Завязалась яростная схватка. Навайи напирали, нимало не смущаясь тем, что всем им даже в случае удачи попросту не хватило бы места на плоту. Они были не так сильны, как в прошлый раз, и даже будто менее живучи. Но ни страх, ни разумная осторожность не были ведомы им. Нехлад очень быстро перестал замечать, что творится вокруг.

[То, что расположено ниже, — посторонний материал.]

/-- Round an exact quotient to an integer stochastically (02 R43). -/
def rndStoch (u : Nat) : Val → Int
  | .nan => 0
  | .inf _ => 0
  | .fin n m e =>
    if 0 ≤ e then (if n then -1 else 1) * (m * 2 ^ e.toNat : Nat)
    else
      let k := (-e).toNat
      let w := m / 2 ^ k
      let r := m % 2 ^ k
      if r = 0 then (if n then -1 else 1) * (w : Nat)
      else if n then (if u * 2 ^ k < (2 ^ k - r) * 2 ^ 24 then -(w : Int) else -((w : Int) + 1))
      else (if u * 2 ^ k < r * 2 ^ 24 then (w : Int) + 1 else w)
/-- Does a quotient lie between two integers? -/
def drawsInt : Val → Bool
  | .nan => false
  | .inf _ => false
  | .fin _ m e => decide (e < 0) && m % 2 ^ (-e).toNat ≠ 0

/-- `TCVT` (R310): the tile, and the draws it takes. -/
def cvtTile (mode stages : Nat) (key ctr : BitVec 32) (f : MtuFields) (a : Tile) : Tile × Nat :=
  let t := hdrTile a.header
  let x := a.bits
  let TD := f.td.toNat
  let scale := hdrScale a.header
  let sr := f.sr = 1
  if TD = 12 then
    let m := f.mw.toNat
    let bcol := decide (f.bcol = 1)
    let nb := if bcol then t.cols else t.rows
    let blocks := (List.range nb).map fun b =>
      let ps := (List.range 16).map fun k => densePat t.fmt t.cols x (if bcol then k else b) (if bcol then b else k)
      let xs := bfpInputs t.fmt stages ps
      let void := xs.any fun v => match v with
        | .fin _ _ _ => false
        | .nan => true
        | .inf _ => true
      let E := if void then 0xFF else bfpExp xs
      (E, if E = 0 || E = 0xFF then xs.map fun _ => Val.fin false 0 0
          else xs.map fun v => v.scale (-((E : Int) - 127 - ((m : Int) - 1))))
    let q (i j : Nat) : Val := ((blocks.getD (if bcol then j else i) default).2).getD (if bcol then i else j) (.fin false 0 0)
    let order := pairsOf t.rows t.cols
    let r : List Int × Nat :=
      if sr then drawEach key ctr drawsInt (fun v u => rndStoch u v) (order.map fun p => q p.1 p.2)
      else (order.map fun p => ((q p.1 p.2).toIntMode mode).getD 0, 0)
    let mant (i j : Nat) : Nat := satS m (r.1.getD (i * t.cols + j) 0)
    let bs := blocks.zipIdx.map fun b =>
      (b.1.1, (List.range 16).map fun k => if bcol then mant k b.2 else mant b.2 k)
    (bfpTile { fmt := 12, mw := m, bcol, rows := t.rows, cols := t.cols } scale bs, r.2)
  else
    let fD := fmtOf TD
    let vs := (pairsOf t.rows t.cols).map fun p => denseVal a.header x p.1 p.2
    let r : List Nat × Nat := if sr then drawEach key ctr fD.draws (fun v u => fD.roundStoch u v) vs
                              else (vs.map (fD.roundVal mode), 0)
    (denseTile TD t.rows t.cols scale r.1, r.2)

/-- `TTRN` (R311). -/
def trnTile (a : Tile) : Tile :=
  let t := hdrTile a.header
  if t.fmt = 12 then
    { header := mkHdr { t with bcol := !t.bcol, rows := t.cols, cols := t.rows } false (hdrScale a.header)
        ((List.range 16).map (hdrExp a.header)), payload := a.payload }
  else
    let x := a.bits
    denseTile t.fmt t.cols t.rows (hdrScale a.header)
      ((pairsOf t.cols t.rows).map fun p => densePat t.fmt t.cols x p.2 p.1)

/-! ### Starting (R303-R305) -/

/-- Destination, reads of a record word. -/
def recReads (w : BitVec 64) : List (Nat × Nat × Expect) := mtuReads (fldN w 58 6) (mtuFields w)

/-- Is a record ready: its slots FULL, its destination EMPTY (R303)? -/
def Fe.recReady (x : Fe) (w : BitVec 64) : Bool :=
  decide (fldN w 58 6 ≠ 0) && decide ((vget x.tiles (fldN w 0 4)).tag = .empty) &&
  (recReads w).all fun r => decide ((vget x.tiles r.1).tag = .full)

/-- The entry the MTU starts next (R303). -/
def Fe.nextEntry (x : Fe) : Option Nat :=
  let p := vget x.planes x.active
  ((List.range 8).map fun i => (p.lastMtu + 1 + i) % 8).find? fun e => x.recReady (vget p.recs e)

/-- Busy cycles (Table 14-4). -/
def mtuBusy (op : Nat) (f : MtuFields) (stages elems : Nat) : Nat :=
  let m := f.mw.toNat
  let pad := if m ≤ 2 then 2 else if m ≤ 4 then 4 else 8
  let ta := f.ta.toNat
  match op with
  | 1 => if ta = 12 then pad else if ta = 11 then 64 else if ta = 10 then 128 else 32
  | 2 => if ta = 12 then (pad * nspN f.nsp.toNat + 3) / 4 else 8 * nspN f.nsp.toNat
  | _ => (if ta = 11 then (elems + 7) / 8 else (elems + 15) / 16) + (if op = 5 then stages else 0)

/-- The format of the VOID tile of an operation whose operands do not fit: 1 × 1 where the shape depends on an invalid
header (R305). -/
def mtuVoidFmt (op : Nat) (f : MtuFields) (a : Line) : TileFmt :=
  let m := if f.td = 12 then f.mw.toNat else 0
  let ok := hdrValid a
  let t := hdrTile a
  let sh : Nat × Nat := match op with
    | 1 => if f.td = 11 then (8, 8) else (16, 16)
    | 2 => (16, 16)
    | 6 => if ok then (t.cols, t.rows) else (1, 1)
    | _ => if ok then (t.rows, t.cols) else (1, 1)
  { fmt := f.td.toNat, mw := m, rows := sh.1, cols := sh.2
    bcol := f.td = 12 && (if op = 6 then !t.bcol else f.bcol = 1) }

/-- Does an operand's shape fit the operation, beyond its own expectation (R305, R310)? -/
def mtuShapeBad (op : Nat) (f : MtuFields) (hs : List Line) : Bool :=
  let a := hdrTile (hs.getD 0 0)
  let b := hdrTile (hs.getD 1 0)
  match op with
  | 3 => decide (b.rows ≠ a.rows ∨ b.cols ≠ a.cols)
  | 4 => !(decide (b.rows = a.rows ∨ b.rows = 1) && decide (b.cols = a.cols ∨ b.cols = 1))
  | 5 =>
    if f.td = 12 then (if f.bcol = 1 then decide (a.rows ≠ 16 ∨ 16 < a.cols) else decide (a.cols ≠ 16 ∨ 16 < a.rows))
    else decide (1024 < ({ fmt := f.td.toNat, rows := a.rows, cols := a.cols } : TileFmt).bytes)
  | _ => false

/-- What an operation computes from its operand tiles: the result, malformed groups, draws taken (R307-R311). -/
def mtuResultOf (op mode stages : Nat) (key ctr : BitVec 32) (f : MtuFields) (ts : List Tile) : Tile × Nat × Nat :=
  let t (k : Nat) : Tile := ts.getD k default
  match op with
  | 1 => (mmaTile mode f (t 0) (t 1) ts[2]?, 0, 0)
  | 2 => let r := mmasTile mode f (t 0) [t 1, t 2, t 3] ts[4]?
         (r.1, r.2, 0)
  | 3 => (addTile mode f (t 0) (t 1), 0, 0)
  | 4 => (sclTile mode f (t 0) (t 1), 0, 0)
  | 5 => let r := cvtTile mode stages key ctr f (t 0)
         (r.1, 0, r.2)
  | _ => (trnTile (t 0), 0, 0)

/-- An operation with its result: the headers of its operands are checked and the result is formed (R305, R307-R311); how many draws it
takes. Its operands stand in their slots from its start to its release point. -/
def MtuOp.form (o : MtuOp) (x : Fe) : MtuOp × Nat :=
  let p := vget x.planes o.plane
  let rs := mtuReads o.op o.fields
  let ts := rs.map fun r => (vget x.tiles r.1).tile
  let hs := ts.map (·.header)
  let bad := ((rs.zip hs).any fun p => hdrRefused (some p.1.2.2) p.2) || mtuShapeBad o.op o.fields hs
  let r := if bad || hs.any hdrVoid then (voidTile (mtuVoidFmt o.op o.fields (hs.getD 0 0)), 0, 0)
           else mtuResultOf o.op (modeOf p.rounding o.fields.rm.toNat) o.stages o.genKey o.genCtr o.fields ts
  ({ o with result := r.1, mismatch := bad, malformed := r.2.1 }, r.2.2)

/-- Start the operation of the current record of the current FE: the MTU is free, the record is the next to start and
its residency may start work (R303, R304). A `TCVT` takes its draws in this cycle (16 R340). -/
def State.mtuStart (s : State) (op : Nat) (f : MtuFields) : State :=
  let fe := s.curFe
  let x := s.fe fe
  if (s.mayStart fe false).isNone || x.mtu.isSome || decide (x.nextEntry ≠ some s.curMtu) then s
  else
    let rs := mtuReads op f
    let a := hdrTile ((rs.head?.map fun r => (vget x.tiles r.1).tile.header).getD 0)
    let stages := if op = 5 && f.td = 12 then fldN (s.routeOf fe x.active) (464 + 3 * s.curMtu) 3 else 0
    let o : MtuOp := { plane := x.active, entry := s.curMtu, dst := f.dst.toNat, reads := rs.map fun r => (r.1, r.2.1)
                       op, fields := f, stages, start := s.cyc, busy := mtuBusy op f stages (a.rows * a.cols)
                       genKey := (vget x.planes x.active).genKey, genCtr := (vget x.planes x.active).genCtr }
    let draws := if op = 5 then (o.form x).2 else 0
    let s := s.modFe fe fun x => { x with mtu := some o }
    let s := s.modTileSlot fe f.dst.toNat fun t => { t with tag := .reserved }
    s.modPlane fe x.active fun p => { p with lastMtu := s.curMtu, genCtr := p.genCtr + BitVec.ofNat 32 draws }

/-- MMA (R307). -/
def execMma (f : MtuFields) (s : State) : Out := .next (s.mtuStart 1 f)
/-- MMAS (R308). -/
def execMmas (f : MtuFields) (s : State) : Out := .next (s.mtuStart 2 f)
/-- TADD (R309). -/
def execTadd (f : MtuFields) (s : State) : Out := .next (s.mtuStart 3 f)
/-- TSCL (R309). -/
def execTscl (f : MtuFields) (s : State) : Out := .next (s.mtuStart 4 f)
/-- TCVT (R310). -/
def execTcvt (f : MtuFields) (s : State) : Out := .next (s.mtuStart 5 f)
/-- TTRN (R311). -/
def execTtrn (f : MtuFields) (s : State) : Out := .next (s.mtuStart 6 f)

/-- The release point, B cycles after the start: the operands are read, every slot read takes `Read`, the counts rise (R304, R305,
R308). -/
def execMtuReleasePoint (f : FeId) (s : State) : Out :=
  .next (match (s.fe f).mtu with
    | none => s
    | some o =>
      if s.cyc < o.start + o.busy then s
      else
        let o := (o.form (s.fe f)).1
        let s := o.reads.foldl (fun s r => s.readTile f r.1 r.2) s
        let s := s.countVoid f (if o.mismatch then 1 else 0)
        (s.modFe f fun x => { x with mtu := none, mtuOut := x.mtuOut ++ [o], malformed := x.malformed + BitVec.ofNat 32 o.malformed }).count
          f.die 6 o.malformed)

/-- Ten cycles after the release point the destination is FULL (R304). -/
def execMtuResult (f : FeId) (s : State) : Out :=
  .next (match (s.fe f).mtuOut with
    | [] => s
    | o :: os =>
      if s.cyc < o.start + o.busy + 10 then s
      else (s.fillTile f o.dst o.result none []).modFe f fun x => { x with mtuOut := os })

end Sys2Proof.Machine
end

Он отражал удары, отводил их, увертывался и бил в ответ. Надо быть быстрее, надо успевать! И он пока успевал…
Ржание, топот копыт, шумный плеск — кони, расталкивая людей и нечисть, бросались в воду.
Крик боли за спиной — кто? — не разобрать, но, повинуясь чутью, Яромир обернулся и увидел, как навай, опрокинув Торопчу, рассек руку Кручине. Землемер упал на колено, навай занес оружие для смертельного удара. Но Нехлад дотянулся, полоснул по шее. Недостаточно глубоко, однако это отвлекло врага, и Торопча, лежа, подрубил тому ноги. Тотчас вскочил — и нарвался на страшный удар, едва успел закрыться, отступил. Сразу два навайя навалились на него, тесня к противоположному концу плота, и один из них, улучив миг, всадил клинок в спину Горибесу.
Горибес пошатнулся, обернулся — оружие так и осталась у него в спине. Лицо и грудь его были в крови, в боку зияла огромная рана, но он как будто не осознавал, что уже пересек смертельную грань. Могучим ударом сразил он ближайшего противника, и вдруг ноги его подкосились. Последним усилием он, падая, ринулся ко второму навайю, обхватил его за шею и рухнул в реку вместе с ним.
Упал на бревна оглушенный Радиша. Кручина, забыв о руке, подхватил его посох и тычком, как рогатиной, столкнул ближайшего навайя, но тут очередной враг прыгнул на плот, опуская меч на голову ученого.
Следующим погиб Найгур. Короткий меч в его руке порхал с легкостью бабочки, но застрял в теле одного из навайев, и лих остался безоружен. Выхватив нож, он пригнулся, словно охотясь на козла-сойкора, нанес стремительный удар… Но сразу двое повисли у него на плечах, и третий вонзил клинок в грудь.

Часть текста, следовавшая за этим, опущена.